(EXERCISE GOAL):
Work through the entries below and show every line in which "Source" is found.

━━━━━ INPUT MATERIAL ━━━━━

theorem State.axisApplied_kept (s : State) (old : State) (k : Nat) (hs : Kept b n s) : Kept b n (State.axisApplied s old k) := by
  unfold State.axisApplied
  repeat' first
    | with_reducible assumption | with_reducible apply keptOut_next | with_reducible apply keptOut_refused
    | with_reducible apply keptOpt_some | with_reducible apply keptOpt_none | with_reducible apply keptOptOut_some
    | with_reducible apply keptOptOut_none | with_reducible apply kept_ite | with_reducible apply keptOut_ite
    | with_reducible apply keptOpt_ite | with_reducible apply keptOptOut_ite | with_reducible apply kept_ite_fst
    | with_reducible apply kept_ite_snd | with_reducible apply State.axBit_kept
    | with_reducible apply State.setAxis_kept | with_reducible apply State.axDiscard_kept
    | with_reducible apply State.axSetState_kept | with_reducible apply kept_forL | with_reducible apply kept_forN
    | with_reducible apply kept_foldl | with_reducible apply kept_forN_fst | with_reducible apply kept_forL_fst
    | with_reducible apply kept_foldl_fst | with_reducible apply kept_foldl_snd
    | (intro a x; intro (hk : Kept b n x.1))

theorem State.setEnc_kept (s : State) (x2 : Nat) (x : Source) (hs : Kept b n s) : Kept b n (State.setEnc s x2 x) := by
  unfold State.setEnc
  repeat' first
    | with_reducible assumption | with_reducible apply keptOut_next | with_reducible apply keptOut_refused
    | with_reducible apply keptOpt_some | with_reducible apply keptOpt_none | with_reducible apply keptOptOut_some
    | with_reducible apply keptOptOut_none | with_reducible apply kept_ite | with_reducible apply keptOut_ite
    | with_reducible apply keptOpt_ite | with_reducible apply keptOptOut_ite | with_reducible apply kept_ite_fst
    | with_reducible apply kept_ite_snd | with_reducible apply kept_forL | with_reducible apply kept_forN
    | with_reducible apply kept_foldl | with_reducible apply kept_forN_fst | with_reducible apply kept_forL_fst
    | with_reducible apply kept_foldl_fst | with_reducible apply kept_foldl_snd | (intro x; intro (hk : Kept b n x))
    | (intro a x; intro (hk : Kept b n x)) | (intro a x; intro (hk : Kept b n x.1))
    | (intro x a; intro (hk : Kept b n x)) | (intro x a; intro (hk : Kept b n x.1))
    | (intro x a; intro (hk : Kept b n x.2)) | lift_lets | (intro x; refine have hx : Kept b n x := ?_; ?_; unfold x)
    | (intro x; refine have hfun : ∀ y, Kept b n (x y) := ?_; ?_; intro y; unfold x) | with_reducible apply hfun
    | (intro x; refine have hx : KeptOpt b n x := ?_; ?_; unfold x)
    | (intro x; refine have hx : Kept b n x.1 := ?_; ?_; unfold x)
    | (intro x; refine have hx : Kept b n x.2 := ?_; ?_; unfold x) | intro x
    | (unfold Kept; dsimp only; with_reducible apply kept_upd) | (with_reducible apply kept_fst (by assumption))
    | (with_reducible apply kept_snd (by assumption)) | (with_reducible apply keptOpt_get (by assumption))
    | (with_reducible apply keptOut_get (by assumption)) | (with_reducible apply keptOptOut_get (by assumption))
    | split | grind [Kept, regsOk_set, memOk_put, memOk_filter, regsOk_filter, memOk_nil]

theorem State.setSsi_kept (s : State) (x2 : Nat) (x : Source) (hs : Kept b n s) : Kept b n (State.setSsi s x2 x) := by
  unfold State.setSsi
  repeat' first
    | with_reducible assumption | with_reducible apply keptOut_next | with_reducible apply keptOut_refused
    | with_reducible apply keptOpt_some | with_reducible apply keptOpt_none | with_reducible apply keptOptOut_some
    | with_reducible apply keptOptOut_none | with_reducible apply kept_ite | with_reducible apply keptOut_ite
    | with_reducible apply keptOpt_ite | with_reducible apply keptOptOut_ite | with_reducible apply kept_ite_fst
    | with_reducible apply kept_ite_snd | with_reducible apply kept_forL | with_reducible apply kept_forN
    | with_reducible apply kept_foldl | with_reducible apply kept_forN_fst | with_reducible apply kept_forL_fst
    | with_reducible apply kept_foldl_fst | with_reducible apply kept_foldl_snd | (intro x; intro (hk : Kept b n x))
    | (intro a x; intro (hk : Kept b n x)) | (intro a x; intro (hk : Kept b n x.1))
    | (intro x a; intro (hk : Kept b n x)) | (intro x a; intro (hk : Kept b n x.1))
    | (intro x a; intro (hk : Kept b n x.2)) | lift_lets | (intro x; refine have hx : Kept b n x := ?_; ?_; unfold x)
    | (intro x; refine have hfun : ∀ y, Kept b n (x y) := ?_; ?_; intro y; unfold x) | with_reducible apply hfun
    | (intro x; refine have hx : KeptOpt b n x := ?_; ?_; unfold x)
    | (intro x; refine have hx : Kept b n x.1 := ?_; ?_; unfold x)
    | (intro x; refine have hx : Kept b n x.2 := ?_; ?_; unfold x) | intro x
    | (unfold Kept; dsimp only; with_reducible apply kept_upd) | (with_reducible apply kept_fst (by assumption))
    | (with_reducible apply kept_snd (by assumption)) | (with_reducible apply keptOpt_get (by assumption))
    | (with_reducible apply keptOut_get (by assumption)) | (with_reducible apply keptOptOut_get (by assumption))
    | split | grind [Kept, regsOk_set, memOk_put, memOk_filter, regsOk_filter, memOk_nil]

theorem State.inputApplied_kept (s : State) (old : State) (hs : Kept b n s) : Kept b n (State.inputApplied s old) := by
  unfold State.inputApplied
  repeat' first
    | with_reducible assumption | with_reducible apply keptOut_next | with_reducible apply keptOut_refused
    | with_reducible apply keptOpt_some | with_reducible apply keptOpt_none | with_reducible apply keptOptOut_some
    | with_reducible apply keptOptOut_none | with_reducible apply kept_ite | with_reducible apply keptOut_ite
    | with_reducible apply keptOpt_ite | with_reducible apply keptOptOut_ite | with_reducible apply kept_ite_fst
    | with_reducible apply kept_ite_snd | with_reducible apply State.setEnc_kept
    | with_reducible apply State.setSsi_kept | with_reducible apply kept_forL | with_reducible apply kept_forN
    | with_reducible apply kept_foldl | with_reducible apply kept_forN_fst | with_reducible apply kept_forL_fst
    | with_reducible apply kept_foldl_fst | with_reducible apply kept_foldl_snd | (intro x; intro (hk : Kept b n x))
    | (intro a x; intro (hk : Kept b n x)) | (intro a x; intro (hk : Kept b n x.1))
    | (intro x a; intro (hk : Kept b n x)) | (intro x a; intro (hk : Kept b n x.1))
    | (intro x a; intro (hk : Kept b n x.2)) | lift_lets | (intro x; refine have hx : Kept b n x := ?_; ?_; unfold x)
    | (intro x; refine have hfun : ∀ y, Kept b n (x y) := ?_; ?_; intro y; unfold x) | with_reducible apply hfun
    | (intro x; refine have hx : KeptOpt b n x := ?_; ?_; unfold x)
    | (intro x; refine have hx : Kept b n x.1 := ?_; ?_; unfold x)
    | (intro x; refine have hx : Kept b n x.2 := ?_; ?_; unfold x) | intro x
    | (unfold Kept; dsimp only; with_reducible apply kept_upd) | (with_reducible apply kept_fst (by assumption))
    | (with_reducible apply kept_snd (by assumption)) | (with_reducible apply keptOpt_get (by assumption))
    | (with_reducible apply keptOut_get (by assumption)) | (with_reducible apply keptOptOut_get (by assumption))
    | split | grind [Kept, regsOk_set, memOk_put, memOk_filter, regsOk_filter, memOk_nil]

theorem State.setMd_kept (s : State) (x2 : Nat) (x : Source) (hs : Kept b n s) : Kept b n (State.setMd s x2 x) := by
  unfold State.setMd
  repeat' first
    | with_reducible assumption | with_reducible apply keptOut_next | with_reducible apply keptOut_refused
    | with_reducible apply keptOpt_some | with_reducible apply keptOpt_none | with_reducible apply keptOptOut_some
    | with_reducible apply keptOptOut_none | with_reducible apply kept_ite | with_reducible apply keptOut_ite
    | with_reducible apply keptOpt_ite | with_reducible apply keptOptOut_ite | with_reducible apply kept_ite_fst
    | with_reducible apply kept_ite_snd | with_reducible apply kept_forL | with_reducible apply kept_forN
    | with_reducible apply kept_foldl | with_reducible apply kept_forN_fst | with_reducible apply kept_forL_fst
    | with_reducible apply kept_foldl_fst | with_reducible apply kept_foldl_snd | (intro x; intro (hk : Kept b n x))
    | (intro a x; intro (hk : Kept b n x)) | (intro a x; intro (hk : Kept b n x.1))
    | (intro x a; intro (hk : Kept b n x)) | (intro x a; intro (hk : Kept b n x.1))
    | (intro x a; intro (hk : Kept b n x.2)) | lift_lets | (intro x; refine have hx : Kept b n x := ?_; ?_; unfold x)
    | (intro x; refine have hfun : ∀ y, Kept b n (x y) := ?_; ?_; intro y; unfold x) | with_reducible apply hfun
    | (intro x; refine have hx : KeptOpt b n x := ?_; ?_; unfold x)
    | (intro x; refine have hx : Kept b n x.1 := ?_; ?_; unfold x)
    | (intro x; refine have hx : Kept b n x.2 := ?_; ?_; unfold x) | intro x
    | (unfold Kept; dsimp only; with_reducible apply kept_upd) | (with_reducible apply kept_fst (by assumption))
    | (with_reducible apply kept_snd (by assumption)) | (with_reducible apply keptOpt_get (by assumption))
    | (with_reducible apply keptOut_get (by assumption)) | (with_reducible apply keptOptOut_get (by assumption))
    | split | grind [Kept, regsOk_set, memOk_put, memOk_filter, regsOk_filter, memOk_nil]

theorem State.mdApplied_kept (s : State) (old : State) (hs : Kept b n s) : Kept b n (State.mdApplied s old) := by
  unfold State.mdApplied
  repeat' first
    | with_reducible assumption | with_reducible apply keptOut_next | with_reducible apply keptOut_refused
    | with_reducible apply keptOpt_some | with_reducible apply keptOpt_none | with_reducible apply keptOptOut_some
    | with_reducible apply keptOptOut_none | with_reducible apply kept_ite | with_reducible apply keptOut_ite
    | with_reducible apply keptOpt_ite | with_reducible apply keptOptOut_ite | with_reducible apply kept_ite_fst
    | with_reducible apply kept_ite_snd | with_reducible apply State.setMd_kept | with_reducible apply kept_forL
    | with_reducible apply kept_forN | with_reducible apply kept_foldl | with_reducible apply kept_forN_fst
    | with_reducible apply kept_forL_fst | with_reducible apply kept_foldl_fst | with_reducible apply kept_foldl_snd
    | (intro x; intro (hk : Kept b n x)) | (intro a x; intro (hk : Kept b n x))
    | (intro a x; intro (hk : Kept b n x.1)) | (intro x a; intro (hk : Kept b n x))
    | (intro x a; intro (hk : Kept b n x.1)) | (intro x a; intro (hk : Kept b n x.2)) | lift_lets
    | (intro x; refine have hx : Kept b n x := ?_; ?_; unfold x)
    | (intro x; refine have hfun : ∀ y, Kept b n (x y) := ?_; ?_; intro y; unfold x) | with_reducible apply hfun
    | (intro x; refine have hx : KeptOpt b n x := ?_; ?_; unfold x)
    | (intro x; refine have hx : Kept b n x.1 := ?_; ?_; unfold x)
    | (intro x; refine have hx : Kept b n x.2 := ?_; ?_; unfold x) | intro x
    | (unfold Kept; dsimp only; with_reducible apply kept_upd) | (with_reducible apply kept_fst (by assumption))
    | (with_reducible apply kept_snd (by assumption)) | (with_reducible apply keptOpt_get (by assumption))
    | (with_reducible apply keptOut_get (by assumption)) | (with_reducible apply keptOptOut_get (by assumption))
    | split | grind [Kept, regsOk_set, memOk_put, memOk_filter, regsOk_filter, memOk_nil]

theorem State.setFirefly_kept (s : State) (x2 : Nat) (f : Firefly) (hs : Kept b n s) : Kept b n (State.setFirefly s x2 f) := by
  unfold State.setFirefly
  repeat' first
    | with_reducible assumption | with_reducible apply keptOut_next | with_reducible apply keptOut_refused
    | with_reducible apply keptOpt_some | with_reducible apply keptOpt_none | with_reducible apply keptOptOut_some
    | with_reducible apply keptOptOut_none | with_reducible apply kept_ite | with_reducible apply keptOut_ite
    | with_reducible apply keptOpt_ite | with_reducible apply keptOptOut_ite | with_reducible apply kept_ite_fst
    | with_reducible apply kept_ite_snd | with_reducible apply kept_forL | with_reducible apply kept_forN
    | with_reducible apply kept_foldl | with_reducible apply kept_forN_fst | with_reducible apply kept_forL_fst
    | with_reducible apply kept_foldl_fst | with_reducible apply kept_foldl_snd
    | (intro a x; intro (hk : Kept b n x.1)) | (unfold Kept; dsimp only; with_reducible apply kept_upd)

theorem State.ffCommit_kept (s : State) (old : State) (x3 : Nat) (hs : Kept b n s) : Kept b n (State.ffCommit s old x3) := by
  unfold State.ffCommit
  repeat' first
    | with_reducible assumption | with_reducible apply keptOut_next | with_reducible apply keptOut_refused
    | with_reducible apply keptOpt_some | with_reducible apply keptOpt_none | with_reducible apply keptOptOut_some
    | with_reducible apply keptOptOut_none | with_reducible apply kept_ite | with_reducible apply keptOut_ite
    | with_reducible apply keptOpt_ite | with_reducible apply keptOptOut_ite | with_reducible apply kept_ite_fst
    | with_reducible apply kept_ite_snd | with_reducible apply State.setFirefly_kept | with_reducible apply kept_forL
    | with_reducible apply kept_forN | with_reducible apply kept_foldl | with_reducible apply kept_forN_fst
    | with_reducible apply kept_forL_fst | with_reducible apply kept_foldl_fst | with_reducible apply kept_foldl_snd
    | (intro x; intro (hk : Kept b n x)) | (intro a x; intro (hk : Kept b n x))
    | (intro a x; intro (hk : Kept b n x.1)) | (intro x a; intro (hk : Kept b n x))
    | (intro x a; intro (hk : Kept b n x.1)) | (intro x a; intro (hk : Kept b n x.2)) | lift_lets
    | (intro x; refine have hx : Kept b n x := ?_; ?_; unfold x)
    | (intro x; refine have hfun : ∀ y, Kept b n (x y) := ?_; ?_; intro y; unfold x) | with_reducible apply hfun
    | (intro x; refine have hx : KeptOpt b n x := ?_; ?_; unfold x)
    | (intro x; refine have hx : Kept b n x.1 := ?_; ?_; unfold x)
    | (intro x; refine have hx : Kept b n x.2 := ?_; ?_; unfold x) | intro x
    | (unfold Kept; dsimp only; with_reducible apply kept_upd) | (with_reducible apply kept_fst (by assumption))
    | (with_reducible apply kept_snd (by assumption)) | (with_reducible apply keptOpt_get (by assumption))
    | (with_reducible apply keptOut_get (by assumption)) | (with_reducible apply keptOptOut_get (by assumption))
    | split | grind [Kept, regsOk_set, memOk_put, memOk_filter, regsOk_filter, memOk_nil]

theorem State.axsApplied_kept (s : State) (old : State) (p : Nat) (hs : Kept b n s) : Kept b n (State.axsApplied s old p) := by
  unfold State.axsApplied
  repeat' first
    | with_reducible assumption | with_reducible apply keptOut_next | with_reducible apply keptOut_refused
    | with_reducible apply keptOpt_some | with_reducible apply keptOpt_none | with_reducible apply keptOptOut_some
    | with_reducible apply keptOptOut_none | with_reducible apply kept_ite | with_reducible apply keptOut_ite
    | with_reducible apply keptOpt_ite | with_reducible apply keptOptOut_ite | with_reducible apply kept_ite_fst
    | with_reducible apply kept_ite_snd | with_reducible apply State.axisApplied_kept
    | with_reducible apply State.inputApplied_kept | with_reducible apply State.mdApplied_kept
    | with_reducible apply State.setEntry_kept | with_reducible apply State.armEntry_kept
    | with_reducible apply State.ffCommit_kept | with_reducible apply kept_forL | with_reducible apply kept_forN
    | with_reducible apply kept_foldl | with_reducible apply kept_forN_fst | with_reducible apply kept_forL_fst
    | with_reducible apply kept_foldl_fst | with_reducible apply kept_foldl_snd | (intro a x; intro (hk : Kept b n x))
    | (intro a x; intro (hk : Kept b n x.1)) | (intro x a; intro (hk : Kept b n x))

━━━━━

(OUTPUT FOR THIS EXERCISE):
theorem State.setEnc_kept (s : State) (x2 : Nat) (x : Source) (hs : Kept b n s) : Kept b n (State.setEnc s x2 x) := by
theorem State.setSsi_kept (s : State) (x2 : Nat) (x : Source) (hs : Kept b n s) : Kept b n (State.setSsi s x2 x) := by
theorem State.setMd_kept (s : State) (x2 : Nat) (x : Source) (hs : Kept b n s) : Kept b n (State.setMd s x2 x) := by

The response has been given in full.